Hace un par de semanas, el grupo de investigación de Literatura e Historia de las Mentalidades de la Universidad de Huelva dedicó todo un ciclo al intento de dilucidar los misterios de esa variante postergada de la retórica, el insulto. Nos encontramos ante un subgénero que no cuenta con terminología específica, que se dedica a apropiarse y contaminar la nomenclatura de ámbitos ajenos del idioma en beneficio propio: toda injuria fue neutral una vez, toda ofensa se limitó en su día a reflejar una mera circunstancia. Luego el ingenio o la maldad de alguien envenenó esas sílabas como si las untara con curare y desde entonces pasaron a convertirse en arma arrojadiza. Las personas susceptibles tienden a confundir la descripción con el insulto y se alarman si quienes los retratan se limitan a reproducir la realidad, cuyo más notorio rasgo es la crudeza.
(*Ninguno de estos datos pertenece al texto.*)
-- ==== Sys2Proof/Laws/Crc.lean ====
section
/-! SUPPORT. CRC-32 and the check of a unit: what a unit's sender appends is what its receiver accepts (R372). -/

namespace Sys2Proof.Machine

theorem crc32Bits_lt (c k : Nat) (h : c < 2 ^ 32) : crc32Bits c k < 2 ^ 32 := by
  induction k generalizing c with
  | zero => exact h
  | succ k ih =>
    unfold crc32Bits
    apply ih
    split
    · exact Nat.xor_lt_two_pow (by omega) (by decide)
    · omega

theorem crc32_lt (bs : List Byte) : crc32 bs < 2 ^ 32 := by
  unfold crc32
  apply Nat.xor_lt_two_pow _ (by decide)
  have : ∀ c : Nat, c < 2 ^ 32 → bs.foldl (fun c b => crc32Bits (c ^^^ b.toNat) 8) c < 2 ^ 32 := by
    induction bs with
    | nil => intro c h; exact h
    | cons b bs ih =>
      intro c h
      exact ih _ (crc32Bits_lt _ _ (Nat.xor_lt_two_pow h (by have := b.isLt; omega)))
  exact this _ (by decide)

theorem be_natBE4 (x : Nat) (h : x < 2 ^ 32) : beNat (natBE 4 x) = x := by
  simp [natBE, beNat, List.range_succ]
  omega

/-- A unit closed by its CRC passes the check (R372). -/
theorem unitCrcOk_append (b : List Byte) : unitCrcOk (b ++ natBE 4 (crc32 b)) = true := by
  have hl : (natBE 4 (crc32 b)).length = 4 := by simp [natBE]
  simp [unitCrcOk, hl, be, sl, List.take_of_length_le (Nat.le_of_eq hl), be_natBE4 _ (crc32_lt b)]

end Sys2Proof.Machine
end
Quiero decir: hay gente para la que el insulto comienza en el pasaporte o la historia clínica, y que se siente despreciada si se les imputa una cabeza cuadrada o un ojo que se lleva mal con su vecino y prefiere mirar en otra dirección. Muchas veces es la propia víctima la que crea el insulto, al hallar una ofensa en lo que pretendía ser un sucinto informe de cierto estado de cosas. Así, el señor Rajoy dice sentirse ultrajado hasta los dobladillos porque un empresario le ha acusado de caldear el ambiente político hasta ponerlo a temperatura de guerra fratricida. Si lo que Rajoy encuentra sucio son las palabras demagogo o camorrista aplicadas a su persona, que es lo que parece dar a entender su actitud de damisela dañada en el seno de su dignidad, antes de enfadarse debería hacer examen de conciencia y revisar sus actos. Un adagio hindú dice que la mula y el mandril (y hablo solamente de la mula y el mandril) rugen ofendidos al mirarse en los espejos.